What we have seen in our studies is that a large number of genetic alterations, associated for example with autism, do not alter neuronal wiring, i.e. the anatomical structure of the white matter bundles is regular. In contrast to a preserved brain structure, which has no defects, we have, however, observed that what is greatly altered is the communication between the various areas, i.e. the way they talk to each other. There is therefore a whole series of network alterations that are not due to the fact that the network is wrong, or badly assembled, but what we suspect, and what is becoming increasingly evident, is that the network is simply dysregulated. To give an example, if I run a perfectly wired power grid at 500 volts instead of 220 volts as usual, the circuit does not work. These illnesses, therefore, do not necessarily have a problem with the assembly or wiring of the circuits, but very often they are dysregulated, they have a problem with the incorrect regulation of the signals.

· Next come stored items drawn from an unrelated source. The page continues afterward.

/-- Settles O54: the bodies are quiet writes or held images, and the commits are one write of host memory or the object's new home. -/
theorem movesRun : Obligations.MovesRun := by
  unfold Obligations.MovesRun
  refine ⟨fun s id c h hp => ⟨?copies, ?imports, ?exports, ?seqExports, ?retiers⟩, fun s c hop hout hopen => ?written, fun s c k o hop hretier ho => ?rehomed⟩
  case copies =>
    intro sk a dk b hop ha hb hkind hclean
    obtain ⟨d, hd⟩ := Quiet.endMove h.2.1 (Quiet.putObj s id dk (c.f 40 8) (a.readBytes (c.viewOf sk a) (c.f 32 8) (c.f 48 8)))
      (State.putObj_but ((covers_among _).mono (by decide)) s _ _ _ _)
    exact ⟨_, d, execMoveCopy_bytes h hp hop ha hb hkind hclean, rfl, hd⟩
  case imports =>
    intro dk b hop hb hkind
    obtain ⟨d, hd⟩ := Quiet.endMove h.2.1 ((Quiet.bulkDma s c.owner false (c.f 56 8) (c.f 48 8 * b.unit)).trans
      (Quiet.putObj _ id dk (c.f 40 8) (s.hostRead (c.f 56 8) (c.f 48 8))))
      ((State.putObj_but ((covers_among _).mono (by decide)) _ _ _ _ _).trans (State.bulkDma_but ((covers_among _).mono (by decide)) s _ _ _ _))
    exact ⟨_, d, execMoveImport_bytes h hp hop hb hkind, rfl, hd⟩
  case exports =>
    intro sk a hop ha hkind hclean
    obtain ⟨d, hd, hphase, hok, himage⟩ := ReadyOk.endHeld s id { c with image := a.readBytes (c.viewOf sk a) (c.f 32 8) (c.f 48 8) }
    have hkept := State.endHeld_but s id { c with image := a.readBytes (c.viewOf sk a) (c.f 32 8) (c.f 48 8) }
    exact ⟨_, d, execMoveExport_bytes h hp hop ha hkind hclean, hd, hphase, hok, himage, State.host_kept hkept rfl, State.objects_kept hkept rfl⟩
  case seqExports =>
    intro q hop hfail hq hclean
    obtain ⟨d, hd, hphase, hok, himage⟩ := ReadyOk.endHeld (s.exportReads c q) id { c with image := s.seqImage q (c.f 72 8) }
    exact ⟨_, d, execMoveSeqExport_holds h hp hop hfail hq hclean, hd, hphase, hok, himage,
      (State.host_kept (State.endHeld_but _ id _) rfl).trans (State.host_exportReads s c q)⟩
  case retiers =>
    intro k o hop ho halone hmodel hfits
    obtain ⟨d, hd, hphase, hok, -⟩ := ReadyOk.endMove h.2.1
    exact ⟨_, d, execMoveRetier_fits h hp hop ho halone hmodel hfits, hd, hphase, hok,
      State.objects_kept (State.endMove_but (covers_among endFields) s id none) rfl⟩
  case written =>
    rw [State.commitMove_writes s hop hout]
    exact ⟨State.bulkWrite_host hopen _ _, State.bulkWrite_objects ..⟩
  case rehomed =>
    rw [State.commitMove_retier s hop hretier]
    obtain ⟨pages, dv, hnew⟩ := State.get?_commitRetier ho
    exact ⟨_, hnew, rfl⟩

end Sys2Proof.Machine
end

section
/-! PROOF. The links of the spine: what is kept of a link whatever it carries, and what becomes of a message that is launched on it (R374, R375, R377, R382). -/

namespace Sys2Proof.Machine

/-! ### A link read after it is written -/

theorem linkKey_comm (a b : Nat) : linkKey a b = linkKey b a := by
  unfold linkKey
  split_ifs <;> omega

theorem linkKey_inj {a b i j : Nat} (hab : a < b) (hb : b < 8) (hij : i < j) (hj : j < 8) : linkKey i j = linkKey a b ↔ i = a ∧ j = b := by
  unfold linkKey
  rw [if_pos hab, if_pos hij]
  omega

theorem State.spineAt_comm (s : State) (a b : Nat) : s.spineAt a b = s.spineAt b a := congrArg (NMap.getD s.spine · {}) (linkKey_comm a b)

theorem State.setSpine_comm (s : State) (a b : Nat) (x : SpineLink) : s.setSpine a b x = s.setSpine b a x := by
  unfold State.setSpine
  rw [linkKey_comm]

theorem State.spineAt_of_spine {s t : State} (h : t.spine = s.spine) (a b : Nat) : t.spineAt a b = s.spineAt a b := 
  congrArg (fun m : NMap SpineLink => NMap.getD m (linkKey a b) {}) h

theorem State.spineAt_of_key (s : State) {a b i j : Nat} (h : linkKey i j = linkKey a b) : s.spineAt i j = s.spineAt a b := congrArg (NMap.getD s.spine · {}) h

@[simp] theorem State.spineAt_setSpine_same (s : State) (a b : Nat) (x : SpineLink) : (s.setSpine a b x).spineAt a b = x := NMap.getD_set_same ..

theorem State.spineAt_setSpine_ne (s : State) {a b i j : Nat} (h : linkKey i j ≠ linkKey a b) (x : SpineLink) : (s.setSpine a b x).spineAt i j = s.spineAt i j :=
  NMap.getD_set_ne _ _ _ h

theorem State.spineAt_setSpine_key (s : State) {a b i j : Nat} (h : linkKey i j = linkKey a b) (x : SpineLink) : (s.setSpine a b x).spineAt i j = x :=
  (State.spineAt_of_key _ h).trans (State.spineAt_setSpine_same ..)

/-! ### What of the links their traffic leaves -/

/-- A direction of a link without its traffic: its channels. -/
def SpineDir.unladen (x : SpineDir) : SpineDir := { queues := x.queues.map fun _ => [], credits := [] }

/-- A link without its traffic. -/
def SpineLink.unladen (x : SpineLink) : SpineLink := { x with dirs := x.dirs.map SpineDir.unladen }

/-- The links of the spine without their traffic. -/
def State.wires (s : State) : Lookup (Lookup SpineLink) := fun a b => (s.spineAt a b).unladen

theorem SpineLink.unladen_dirs (x : SpineLink) {l : List SpineDir} (h : l.map SpineDir.unladen = x.dirs.map SpineDir.unladen) :
    SpineLink.unladen { x with dirs := l } = x.unladen := by
  simp only [SpineLink.unladen, h]

theorem State.setSpine_wires {s : State} {a b : Nat} {x : SpineLink} (h : x.unladen = (s.spineAt a b).unladen) : (s.setSpine a b x).wires = s.wires := by
  funext i j
  unfold State.wires
  by_cases hk : linkKey i j = linkKey a b
  · rw [State.spineAt_setSpine_key s hk, h, State.spineAt_of_key s hk]
  · rw [State.spineAt_setSpine_ne s hk]

theorem State.modDir_wires (s : State) (a b : Nat) {f : SpineDir → SpineDir} (hf : ∀ x, (f x).unladen = x.unladen) : (s.modDir a b f).wires = s.wires :=
  State.setSpine_wires (SpineLink.unladen_dirs _ (map_modify_of_eq _ _ _ _ hf))

/-- A direction of which messages are taken back keeps its channels. -/
theorem SpineDir.unladen_of_map {x y : SpineDir} {f : List SpineMsg → List SpineMsg} (h : y.queues = x.queues.map f) : y.unladen = x.unladen := by
  simp only [SpineDir.unladen, h, List.map_map]
  rfl

theorem SpineDir.unladen_modify (x : SpineDir) (ch : Nat) (f : List SpineMsg → List SpineMsg) :
    SpineDir.unladen { x with queues := x.queues.modify ch f } = x.unladen := by
  simp only [SpineDir.unladen, map_modify_of_eq (fun _ => ([] : List SpineMsg)) f x.queues ch fun _ => rfl]

theorem SpineDir.transmit_unladen (x : SpineDir) (ch : Nat) (m : SpineMsg) : (x.transmit ch m).unladen = x.unladen := SpineDir.unladen_modify x ch List.tail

Another interesting thing we do is to develop mapping to better classify developmental diseases. For example, autism is a spectrum, which is a very heterogeneous disease that does not always present itself in the same way. One of the reasons why we do not yet have any treatment is precisely because of the heterogeneity of this disease, both genetically and neurologically. In order to obtain a treatment for this type of disease, it is therefore necessary to find subcategories of patients that are more homogeneous. It has been seen in animal models that these network mappings very well define subcategories linked to particular genetic mutations associated with autism.
What is meant by subcategories?
Let us imagine patients who have a homogeneous biological or neurological dysfunction, that is, whose problems have common elements. If we think of tumours, we have realised in recent decades that there are many different types, so it is a very heterogeneous disease, for which treatments are sought according to subcategories.
In the case of autism, in many ways we are still where we were forty years ago with cancer. But we are at the beginning of a revolution, because we have now realised that there are different types of autism and imaging studies can help advance this field.
What is the challenge?
The challenge now is to understand what ‘different types’ means. There are several criteria used in this type of study: one is genetics, but it is not the only one; we are proposing another one, which does not ask what the underlying genetic mechanism is, but rather the brain dysfunction. We have seen that there are dysfunctions that cause excessive network activity, and others for which the network functions poorly. And it is unthinkable to treat two such different problems with the same drug. That is why it will be crucial to learn how to differentiate these conditions on a clinical level.
Alessandro Gozzi’s is not only a largely multidisciplinary research, in which the work carried out in the laboratory has a very high degree of technical complexity, but it is also the first study to map brain networks in rodents, and one of the few in the world that has developed methods to map brain activity between species three-dimensionally. This is why neuroscience today has started to talk about networks.